# Image similarity using Siamese network

In [1]:
# Install VGGFACE library whose pretrained model is used except a last few layers, which are finetuned per use case.
# ! pip install git+https://github.com/rcmalli/keras-vggface.git

In [2]:
import os
import glob
from keras_vggface.utils import preprocess_input

import numpy as np
import pandas as pd

from keras.preprocessing import image
import tensorflow as tf
from sklearn.metrics import roc_auc_score

import cv2

In [3]:
pd

<module 'pandas' from '/Users/gveni/opt/anaconda3/envs/tensorflowkeras_learning/lib/python3.6/site-packages/pandas/__init__.py'>

In [4]:
!pip show cvxopt



In [5]:
# data location
parent_dir = '/home/ec2-user/ebs/data/cv_data/recognizing-faces-in-the-wild'
trainfile_path = os.path.join(parent_dir, 'train_relationships.csv')
trainfolder_path = os.path.join(parent_dir, 'train/')
testfolder_path = os.path.join(parent_dir, 'test')
val_families = 'F09'

In [7]:
all_images = glob.glob(trainfolder_path + '*/*/*.jpg')
all_images[:5]

['/Users/gveni/Documents/data/cv_data/recognizing-faces-in-the-wild/train/F0832/MID1/P08797_face2.jpg',
 '/Users/gveni/Documents/data/cv_data/recognizing-faces-in-the-wild/train/F0832/MID1/P08791_face1.jpg',
 '/Users/gveni/Documents/data/cv_data/recognizing-faces-in-the-wild/train/F0832/MID1/P08795_face1.jpg',
 '/Users/gveni/Documents/data/cv_data/recognizing-faces-in-the-wild/train/F0832/MID1/P08793_face1.jpg',
 '/Users/gveni/Documents/data/cv_data/recognizing-faces-in-the-wild/train/F0832/MID1/P08799_face2.jpg']

In [10]:
train_images = [x for x in all_images if val_families not in x]
val_images = [x for x in all_images if val_families in x]
print('#(training images)', len(train_images))
print('#(validation images)', len(val_images))

#(training images) 11232
#(validation images) 1147


In [15]:
ppl = [x.split('/')[-3] + '/' + x.split('/')[-2] for x in all_images]
print(ppl[:10])

['F0832/MID1', 'F0832/MID1', 'F0832/MID1', 'F0832/MID1', 'F0832/MID1', 'F0832/MID1', 'F0832/MID1', 'F0832/MID2', 'F0832/MID2', 'F0832/MID2']


In [17]:
from collections import defaultdict

train_person_to_images_map = defaultdict(list)
for sample_img in train_images:
    train_person_to_images_map[sample_img.split('/')[-3] + '/' + sample_img.split('/')[-2]].append(sample_img)
    
val_person_to_images_map = defaultdict(list)
for sample_img in train_images:
    val_person_to_images_map[sample_img.split('/')[-3] + '/' + sample_img.split('/')[-2]].append(sample_img)
    
train_person_to_images_map = dict(train_person_to_images_map)
val_person_to_images_map = dict(val_person_to_images_map)
        
    

In [18]:
# QA
for k in train_person_to_images_map.keys():
    if len(train_person_to_images_map[k]) == 0:
        print("Train Damn")
        print(k)
        

for k in val_person_to_images_map.keys():
    if len(val_person_to_images_map[k]) == 0:
        print("VAL Damn")
        print(k)

In [23]:
relationships = pd.read_csv(trainfile_path)
relationships = list(zip(relationships['p1'].values, relationships['p2'].values))
print('Total number of relationnship pairs:', len(relationships))
relationships = [x for x in relationships if x[0] in ppl and x[1] in ppl]
print('After filtering, total number of relationnship pairs:', len(relationships))                 
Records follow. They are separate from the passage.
-- ==== Sys2Proof/Machine/Ops.lean ====
section
/-! DEFINITION. Operations every block shares: soak-clock times, bytes and the line CRC, the codes that notices carry, and the tray tag's
bytes as memory. -/

namespace Sys2Proof.Machine

/-! ### Soak-clock times -/

/-- The difference of two times modulo 2^32, read as a signed number (R3). -/
def signedDiff (a b : Time) : Int := (a - b).toInt

/-- A timer with deadline `d` has run out: now − deadline is zero or positive (R3). -/
def expired (now d : Time) : Bool := decide (0 ≤ signedDiff now d)

/-- An idle deadline runs out at no time (R61). -/
def expiredOpt (now : Time) : Option Time → Bool
  | none => false
  | some d => expired now d

/-- |a − b| ≤ m, equality included (R3). -/
def within (a b : Time) (m : Nat) : Bool := decide ((signedDiff a b).natAbs ≤ m)

/-- The deadline of a timer of `ms` milliseconds started at `t` (R3). -/
def timeAfter (t : Time) (ms : Nat) : Time := t + BitVec.ofNat 32 ms

/-- One more, saturating at 65535 (R128). -/
def satInc (n : Nat) : Nat := min (n + 1) 65535

/-! ### Bytes and words, most significant byte first (section 1.5.2) -/

def highByte (x : BitVec 16) : Byte := x.extractLsb' 8 8

def lowByte (x : BitVec 16) : Byte := x.extractLsb' 0 8

def be16 (x : BitVec 16) : List Byte := [highByte x, lowByte x]

def be32 (x : BitVec 32) : List Byte := [x.extractLsb' 24 8, x.extractLsb' 16 8, x.extractLsb' 8 8, x.extractLsb' 0 8]

/-- A count as a two-byte field; the counts so sent are at most 65535. -/
def count16 (n : Nat) : List Byte := be16 (BitVec.ofNat 16 n)

def count8 (n : Nat) : Byte := BitVec.ofNat 8 n

def word16 (high low : Byte) : BitVec 16 := high ++ low

/-- The byte at an offset of a list; the lists so read are long enough. -/
def byteAt (l : List Byte) (i : Nat) : Byte := l.getD i 0#8

def wordAt (l : List Byte) (i : Nat) : BitVec 16 := word16 (byteAt l i) (byteAt l (i + 1))

def nat8At (l : List Byte) (i : Nat) : Nat := (byteAt l i).toNat

def nat16At (l : List Byte) (i : Nat) : Nat := (wordAt l i).toNat

/-- A three-byte field (R82). -/
def nat24At (l : List Byte) (i : Nat) : Nat := nat8At l i * 65536 + nat16At l (i + 1)

/-- A flag bit of a flag byte. -/
def bitAt (l : List Byte) (i bit : Nat) : Bool := (byteAt l i).getLsbD bit

/-- The sum of bytes modulo 2^32 (R156). -/
def byteSum (l : List Byte) : BitVec 32 := l.foldl (fun c b => c + b.setWidth 32) 0#32

/-! ### The line CRC (R22) -/

/-- One bit into the register of x^16 + x^12 + x^5 + 1. -/
def crcBit (reg : BitVec 16) (b : Bool) : BitVec 16 :=
  if reg.msb ^^ b then (reg <<< 1) ^^^ 0x1021#16 else reg <<< 1

/-- One byte, most significant bit first. -/
def crcByte (reg : BitVec 16) (b : Byte) : BitVec 16 :=
  [7, 6, 5, 4, 3, 2, 1, 0].foldl (fun r i => crcBit r (b.getLsbD i)) reg

/-- The CRC of some bytes: the register starts at 0xFFFF, with no final inversion. -/
def crc16 (l : List Byte) : BitVec 16 := l.foldl crcByte 0xFFFF#16

/-- The hash of a signature, 0..63: the top 6 bits of the CRC of its two bytes (R125). -/
def hash6 (g : Sig) : Nat := (crc16 (be16 g) >>> 10).toNat

/-! ### Signatures (section 1.5.5) -/

/-- The class of a signature. -/
def sigClass (g : Sig) : Nat := (g >>> 12).toNat

/-- The signature of a class and a detail. -/
def signature (cls detail : Nat) : Sig := BitVec.ofNat 16 (cls * 4096 + detail)

/-! ### Codes sent in notices -/

/-- The phase codes (R1). -/
def Phase.code : Phase → Byte
  | .off => 0#8
  | .waiting => 1#8
  | .ramp => 2#8
  | .boot => 3#8
  | .stress => 4#8
  | .drain => 5#8
  | .rest => 6#8

/-- The run state codes (R186). -/
def RunState.code : RunState → Byte
  | .unconfigured => 0#8
  | .ready => 1#8
  | .running => 2#8
  | .closing => 3#8
  | .done => 4#8

/-- The verdict codes (R165). -/
def Verdict.code : Verdict → Byte
  | .none => 0#8
  | .pass => 1#8
  | .fail => 2#8
  | .suspect => 3#8
  | .incomplete => 4#8

/-- The end reason codes (R186). -/
def EndReason.code : EndReason → Byte
  | .none => 0#8
  | .complete => 1#8
  | .stopped => 2#8
  | .aborted => 3#8
  | .removed => 4#8

/-- The last order result codes (R182). -/
def OrderResult.code : OrderResult → Byte
  | .none => 0#8
  | .accepted => 1#8
  | .refusedState => 2#8
  | .refusedUnseated => 3#8
  | .badArgument => 4#8

/-- The fetch result codes (R186). -/
def FetchResult.code : FetchResult → Byte
  | .none => 0#8
  | .reading => 1#8
  | .sent => 2#8
  | .empty => 3#8
  | .busy => 4#8
  | .refused => 5#8

/-! ### Tray-tag bytes as memory

The part keeps no copy of the tag (R169). What stands here is what its own transfers have determined of the tag's 256 bytes: an address
that is not listed holds a byte the part's transfers do not determine, and reads as no value (log entry 10). -/

/-- Addresses strictly rising. -/
abbrev Memory.wf (m : List Host.Cell) : Prop := m.Pairwise (fun a b => a.1 < b.1)

/-- The byte at an address, where it is determined. -/
def Memory.read (m : List Host.Cell) (a : Nat) : Option Byte := (m.find? (fun c => c.1 == a)).map Prod.snd

/-- The byte at an address becomes determined. -/
def Memory.write (a : Nat) (b : Byte) : List Host.Cell → List Host.Cell
  | [] => [(a, b)]
  | c :: m => if c.1 < a then c :: Memory.write a b m else if c.1 = a then (a, b) :: m else (a, b) :: c :: m

/-- The byte at an address becomes undetermined. -/
def Memory.forget (m : List Host.Cell) (a : Nat) : List Host.Cell := m.filter (fun c => !(c.1 == a))

/-- Bytes at consecutive addresses become determined. -/
def Memory.writeBytes (m : List Host.Cell) (a : Nat) : List Byte → List Host.Cell
  | [] => m
  | b :: bs => Memory.writeBytes (Memory.write a b m) (a + 1) bs

/-- A number of bytes at consecutive addresses become undetermined. -/
def Memory.forgetBytes (m : List Host.Cell) (a n : Nat) : List Host.Cell :=
  m.filter (fun c => !(decide (a ≤ c.1) && decide (c.1 < a + n)))

end Sys2Proof.Machine
end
Total number of relationnship pairs: 3598
After filtering, total number of relationnship pairs: 3362


In [24]:
#collect train and validation set of relationship pairs
train = [x for x in relationships if val_families not in x[0]]
val = [x for x in relationships if val_families in x[0]]

In [31]:
# QA
print(train[:5])
print('Total training pairs', len(train))

[('F0002/MID1', 'F0002/MID3'), ('F0002/MID2', 'F0002/MID3'), ('F0005/MID1', 'F0005/MID2'), ('F0005/MID3', 'F0005/MID2'), ('F0009/MID1', 'F0009/MID4')]
Total training pairs 3066


In [32]:
print(val[:5])
print('Total validation pairs', len(val))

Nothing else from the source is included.